++++ Provided information ++++
theorem State.auxUp_keeps (s : State) : Keeps s (State.auxUp s) := by
  unfold State.auxUp
  try dsimp only
  repeat' (first | with_reducible exact Keeps.refl _ | with_reducible apply Keeps.trans _ (State.loadTrims_keeps _ _ _) | with_reducible refine Keeps.ite (fun _ => ?_) (fun _ => ?_) | split | (with_reducible apply Keeps.lit; (on_goal 2 => with_reducible rfl); first | with_reducible exact Keeps.refl _ | with_reducible apply Keeps.trans _ (State.loadTrims_keeps _ _ _) | with_reducible refine Keeps.ite (fun _ => ?_) (fun _ => ?_) | split))

theorem State.breaker_keeps (s : State) (x : Feed) (vsh : Nat) : Keeps s (State.breaker s x vsh) := by
  unfold State.breaker
  try dsimp only
  repeat' (first | with_reducible exact Keeps.refl _ | with_reducible apply Keeps.trans _ (State.gw_keeps _ _ _) | with_reducible apply Keeps.trans _ (State.updFeed_keeps _ _ _) | with_reducible refine Keeps.ite (fun _ => ?_) (fun _ => ?_) | split | (with_reducible apply Keeps.lit; (on_goal 2 => with_reducible rfl); first | with_reducible exact Keeps.refl _ | with_reducible apply Keeps.trans _ (State.gw_keeps _ _ _) | with_reducible apply Keeps.trans _ (State.updFeed_keeps _ _ _) | with_reducible refine Keeps.ite (fun _ => ?_) (fun _ => ?_) | split))

theorem State.calLine_keeps (s : State) (line : Int) : Keeps s (State.calLine s line) := by
  unfold State.calLine
  try dsimp only
  repeat' (first | with_reducible exact Keeps.refl _ | with_reducible apply Keeps.trans _ (State.gw_keeps _ _ _) | with_reducible refine Keeps.ite (fun _ => ?_) (fun _ => ?_) | split | (with_reducible apply Keeps.lit; (on_goal 2 => with_reducible rfl); first | with_reducible exact Keeps.refl _ | with_reducible apply Keeps.trans _ (State.gw_keeps _ _ _) | with_reducible refine Keeps.ite (fun _ => ?_) (fun _ => ?_) | split))

theorem State.clearEnergy_keeps (s : State) (x : Feed) : Keeps s (State.clearEnergy s x) := by
  unfold State.clearEnergy
  try dsimp only
  repeat' (first | with_reducible exact Keeps.refl _ | with_reducible apply Keeps.trans _ (State.gw_keeps _ _ _) | with_reducible apply Keeps.trans _ (State.updFeed_keeps _ _ _) | with_reducible refine Keeps.ite (fun _ => ?_) (fun _ => ?_) | split | (with_reducible apply Keeps.lit; (on_goal 2 => with_reducible rfl); first | with_reducible exact Keeps.refl _ | with_reducible apply Keeps.trans _ (State.gw_keeps _ _ _) | with_reducible apply Keeps.trans _ (State.updFeed_keeps _ _ _) | with_reducible refine Keeps.ite (fun _ => ?_) (fun _ => ?_) | split))

theorem State.clearFeed_keeps (s : State) (x : Feed) : Keeps s (State.clearFeed s x) := by
  unfold State.clearFeed
  try dsimp only
  repeat' (first | with_reducible exact Keeps.refl _ | with_reducible apply Keeps.trans _ (State.leaveFor_keeps _ _ _) | with_reducible apply Keeps.trans _ (State.toQualify_keeps _ _ _) | with_reducible apply Keeps.trans _ (State.updFeed_keeps _ _ _) | with_reducible refine Keeps.ite (fun _ => ?_) (fun _ => ?_) | split | (with_reducible apply Keeps.lit; (on_goal 2 => with_reducible rfl); first | with_reducible exact Keeps.refl _ | with_reducible apply Keeps.trans _ (State.leaveFor_keeps _ _ _) | with_reducible apply Keeps.trans _ (State.toQualify_keeps _ _ _) | with_reducible apply Keeps.trans _ (State.updFeed_keeps _ _ _) | with_reducible refine Keeps.ite (fun _ => ?_) (fun _ => ?_) | split))

theorem State.commonTime_keeps (s : State) : Keeps s (State.commonTime s) := by
  unfold State.commonTime
  repeat' (first | with_reducible exact Keeps.refl _ | (with_reducible apply Keeps.lit; (on_goal 2 => with_reducible rfl); first | with_reducible exact Keeps.refl _))

theorem State.writeCfg_keeps (s : State) (off : Nat) (v : Word) : Keeps s (State.writeCfg s off v) := by
  unfold State.writeCfg
  try dsimp only
  repeat' (first | with_reducible exact Keeps.refl _ | with_reducible refine Keeps.ite (fun _ => ?_) (fun _ => ?_) | split | (with_reducible apply Keeps.lit; (on_goal 2 => with_reducible rfl); first | with_reducible exact Keeps.refl _ | with_reducible refine Keeps.ite (fun _ => ?_) (fun _ => ?_) | split))

theorem State.writeClear_keeps (s : State) (off : Nat) (m : Word) : Keeps s (State.writeClear s off m) := by
  unfold State.writeClear
  repeat' (first | with_reducible exact Keeps.refl _ | (with_reducible apply Keeps.lit; (on_goal 2 => with_reducible rfl); first | with_reducible exact Keeps.refl _))

theorem State.followEnable_keeps (s : State) (x : Feed) : Keeps s (State.followEnable s x) := by
  unfold State.followEnable
  try dsimp only
  repeat' (first | with_reducible exact Keeps.refl _ | with_reducible apply Keeps.trans _ (State.leaveFor_keeps _ _ _) | with_reducible apply Keeps.trans _ (State.toQualify_keeps _ _ _) | with_reducible apply Keeps.trans _ (State.updFeed_keeps _ _ _) | with_reducible refine Keeps.ite (fun _ => ?_) (fun _ => ?_) | split | (with_reducible apply Keeps.lit; (on_goal 2 => with_reducible rfl); first | with_reducible exact Keeps.refl _ | with_reducible apply Keeps.trans _ (State.leaveFor_keeps _ _ _) | with_reducible apply Keeps.trans _ (State.toQualify_keeps _ _ _) | with_reducible apply Keeps.trans _ (State.updFeed_keeps _ _ _) | with_reducible refine Keeps.ite (fun _ => ?_) (fun _ => ?_) | split))

theorem State.writeCtl_keeps (s : State) (v : Word) : Keeps s (State.writeCtl s v) := by
  unfold State.writeCtl
  try dsimp only
  repeat' (first | with_reducible exact Keeps.refl _ | with_reducible apply Keeps.trans _ (State.clearEnergy_keeps _ _) | with_reducible apply Keeps.trans _ (State.clearFeed_keeps _ _) | with_reducible apply Keeps.trans _ (State.followEnable_keeps _ _) | with_reducible apply Keeps.trans _ (State.gthSettle_keeps _) | with_reducible apply Keeps.trans _ (State.gw_keeps _ _ _) | with_reducible refine Keeps.ite (fun _ => ?_) (fun _ => ?_) | split | (with_reducible apply Keeps.lit; (on_goal 2 => with_reducible rfl); first | with_reducible exact Keeps.refl _ | with_reducible apply Keeps.trans _ (State.clearEnergy_keeps _ _) | with_reducible apply Keeps.trans _ (State.clearFeed_keeps _ _) | with_reducible apply Keeps.trans _ (State.followEnable_keeps _ _) | with_reducible apply Keeps.trans _ (State.gthSettle_keeps _) | with_reducible apply Keeps.trans _ (State.gw_keeps _ _ _) | with_reducible refine Keeps.ite (fun _ => ?_) (fun _ => ?_) | split))

theorem State.gthWrite_keeps (s : State) (off : Nat) (v : Word) : Keeps s (State.gthWrite s off v) := by
  unfold State.gthWrite
  try dsimp only
  repeat' (first | with_reducible exact Keeps.refl _ | with_reducible apply Keeps.trans _ (State.gw_keeps _ _ _) | with_reducible apply Keeps.trans _ (State.writeCfg_keeps _ _ _) | with_reducible apply Keeps.trans _ (State.writeClear_keeps _ _ _) | with_reducible apply Keeps.trans _ (State.writeCtl_keeps _ _) | with_reducible refine Keeps.ite (fun _ => ?_) (fun _ => ?_) | split | (with_reducible apply Keeps.lit; (on_goal 2 => with_reducible rfl); first | with_reducible exact Keeps.refl _ | with_reducible apply Keeps.trans _ (State.gw_keeps _ _ _) | with_reducible apply Keeps.trans _ (State.writeCfg_keeps _ _ _) | with_reducible apply Keeps.trans _ (State.writeClear_keeps _ _ _) | with_reducible apply Keeps.trans _ (State.writeCtl_keeps _ _) | with_reducible refine Keeps.ite (fun _ => ?_) (fun _ => ?_) | split))

theorem State.configApply_keeps (s : State) : Keeps s (State.configApply s) := by
  unfold State.configApply
  try dsimp only
  repeat' (first | with_reducible exact Keeps.refl _ | with_reducible apply Keeps.trans _ (State.gthWrite_keeps _ _ _) | with_reducible refine Keeps.ite (fun _ => ?_) (fun _ => ?_) | split | (with_reducible apply Keeps.lit; (on_goal 2 => with_reducible rfl); first | with_reducible exact Keeps.refl _ | with_reducible apply Keeps.trans _ (State.gthWrite_keeps _ _ _) | with_reducible refine Keeps.ite (fun _ => ?_) (fun _ => ?_) | split))

theorem State.takeOut_keeps (s : State) (conv : Nat) : Keeps s (State.takeOut s conv) := by
  unfold State.takeOut
  try dsimp only
  repeat' (first | with_reducible exact Keeps.refl _ | with_reducible assumption | with_reducible refine Keeps.ite (fun _ => ?_) (fun _ => ?_) | with_reducible refine Keeps.foldl ?_ (fun _ _ => ?_) | with_reducible refine Keeps.foldl_fst ?_ (fun _ _ => ?_) | with_reducible refine Keeps.foldl_snd ?_ (fun _ _ => ?_) | with_reducible apply Keeps.cond | with_reducible refine Keeps.getD ?_ (fun _ _ => ?_) | split | (with_reducible apply Keeps.lit; (on_goal 2 => with_reducible rfl); first | with_reducible exact Keeps.refl _ | with_reducible assumption | with_reducible refine Keeps.ite (fun _ => ?_) (fun _ => ?_) | with_reducible refine Keeps.foldl ?_ (fun _ _ => ?_) | with_reducible refine Keeps.foldl_fst ?_ (fun _ _ => ?_) | with_reducible refine Keeps.foldl_snd ?_ (fun _ _ => ?_) | with_reducible apply Keeps.cond | with_reducible refine Keeps.getD ?_ (fun _ _ => ?_) | split))

theorem State.converterCal_keeps (s : State) (conv : Nat) (vref : Nat) (gndMv : Nat) (temp : Int) (zero : Int) (ref : Int) : Keeps s (State.converterCal s conv vref gndMv temp zero ref) := by
  unfold State.converterCal
  try dsimp only
  repeat' (first | with_reducible exact Keeps.refl _ | with_reducible apply Keeps.trans _ (State.calibrate_keeps _ _ _ _ _ _) | with_reducible apply Keeps.trans _ (State.gthRaise_keeps _ _ _ _) | with_reducible apply Keeps.trans _ (State.gw_keeps _ _ _) | with_reducible apply Keeps.trans _ (State.takeOut_keeps _ _) | with_reducible refine Keeps.ite (fun _ => ?_) (fun _ => ?_) | split | (with_reducible apply Keeps.lit; (on_goal 2 => with_reducible rfl); first | with_reducible exact Keeps.refl _ | with_reducible apply Keeps.trans _ (State.calibrate_keeps _ _ _ _ _ _) | with_reducible apply Keeps.trans _ (State.gthRaise_keeps _ _ _ _) | with_reducible apply Keeps.trans _ (State.gw_keeps _ _ _) | with_reducible apply Keeps.trans _ (State.takeOut_keeps _ _) | with_reducible refine Keeps.ite (fun _ => ?_) (fun _ => ?_) | split))

theorem State.crossed_keeps (s : State) (x : Feed) (entry : Bool) : Keeps s (State.crossed s x entry) := by
  unfold State.crossed
  try dsimp only
  repeat' (first | with_reducible exact Keeps.refl _ | with_reducible apply Keeps.trans _ (State.gthRaise_keeps _ _ _ _) | with_reducible apply Keeps.trans _ (State.gw_keeps _ _ _) | with_reducible apply Keeps.trans _ (State.toQualify_keeps _ _ _) | with_reducible apply Keeps.trans _ (State.updFeed_keeps _ _ _) | with_reducible refine Keeps.ite (fun _ => ?_) (fun _ => ?_) | split | (with_reducible apply Keeps.lit; (on_goal 2 => with_reducible rfl); first | with_reducible exact Keeps.refl _ | with_reducible apply Keeps.trans _ (State.gthRaise_keeps _ _ _ _) | with_reducible apply Keeps.trans _ (State.gw_keeps _ _ _) | with_reducible apply Keeps.trans _ (State.toQualify_keeps _ _ _) | with_reducible apply Keeps.trans _ (State.updFeed_keeps _ _ _) | with_reducible refine Keeps.ite (fun _ => ?_) (fun _ => ?_) | split))

theorem State.dieCal_keeps (s : State) : Keeps s (State.dieCal s) := by
  unfold State.dieCal
  repeat' (first | with_reducible exact Keeps.refl _ | with_reducible apply Keeps.trans _ (State.setFlag_keeps _ _ _))

theorem State.enableChange_keeps (s : State) (x : Feed) (pin : Bool) : Keeps s (State.enableChange s x pin) := by
  unfold State.enableChange
  try dsimp only
  repeat' (first | with_reducible exact Keeps.refl _ | with_reducible apply Keeps.trans _ (State.followEnable_keeps _ _) | with_reducible apply Keeps.trans _ (State.gthSettle_keeps _) | with_reducible apply Keeps.trans _ (State.gw_keeps _ _ _) | with_reducible refine Keeps.ite (fun _ => ?_) (fun _ => ?_) | split | (with_reducible apply Keeps.lit; (on_goal 2 => with_reducible rfl); first | with_reducible exact Keeps.refl _ | with_reducible apply Keeps.trans _ (State.followEnable_keeps _ _) | with_reducible apply Keeps.trans _ (State.gthSettle_keeps _) | with_reducible apply Keeps.trans _ (State.gw_keeps _ _ _) | with_reducible refine Keeps.ite (fun _ => ?_) (fun _ => ?_) | split))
++++
Task brief :: Write out, from the lines above, only those from the line with "theorem State.clearEnergy_keeps (s" to the line with "unfold State.writeCfg", exactly as given, including the first and the last.

Solution to the exercise ::
theorem State.clearEnergy_keeps (s : State) (x : Feed) : Keeps s (State.clearEnergy s x) := by
  unfold State.clearEnergy
  try dsimp only
  repeat' (first | with_reducible exact Keeps.refl _ | with_reducible apply Keeps.trans _ (State.gw_keeps _ _ _) | with_reducible apply Keeps.trans _ (State.updFeed_keeps _ _ _) | with_reducible refine Keeps.ite (fun _ => ?_) (fun _ => ?_) | split | (with_reducible apply Keeps.lit; (on_goal 2 => with_reducible rfl); first | with_reducible exact Keeps.refl _ | with_reducible apply Keeps.trans _ (State.gw_keeps _ _ _) | with_reducible apply Keeps.trans _ (State.updFeed_keeps _ _ _) | with_reducible refine Keeps.ite (fun _ => ?_) (fun _ => ?_) | split))

theorem State.clearFeed_keeps (s : State) (x : Feed) : Keeps s (State.clearFeed s x) := by
  unfold State.clearFeed
  try dsimp only
  repeat' (first | with_reducible exact Keeps.refl _ | with_reducible apply Keeps.trans _ (State.leaveFor_keeps _ _ _) | with_reducible apply Keeps.trans _ (State.toQualify_keeps _ _ _) | with_reducible apply Keeps.trans _ (State.updFeed_keeps _ _ _) | with_reducible refine Keeps.ite (fun _ => ?_) (fun _ => ?_) | split | (with_reducible apply Keeps.lit; (on_goal 2 => with_reducible rfl); first | with_reducible exact Keeps.refl _ | with_reducible apply Keeps.trans _ (State.leaveFor_keeps _ _ _) | with_reducible apply Keeps.trans _ (State.toQualify_keeps _ _ _) | with_reducible apply Keeps.trans _ (State.updFeed_keeps _ _ _) | with_reducible refine Keeps.ite (fun _ => ?_) (fun _ => ?_) | split))

theorem State.commonTime_keeps (s : State) : Keeps s (State.commonTime s) := by
  unfold State.commonTime
  repeat' (first | with_reducible exact Keeps.refl _ | (with_reducible apply Keeps.lit; (on_goal 2 => with_reducible rfl); first | with_reducible exact Keeps.refl _))

theorem State.writeCfg_keeps (s : State) (off : Nat) (v : Word) : Keeps s (State.writeCfg s off v) := by
  unfold State.writeCfg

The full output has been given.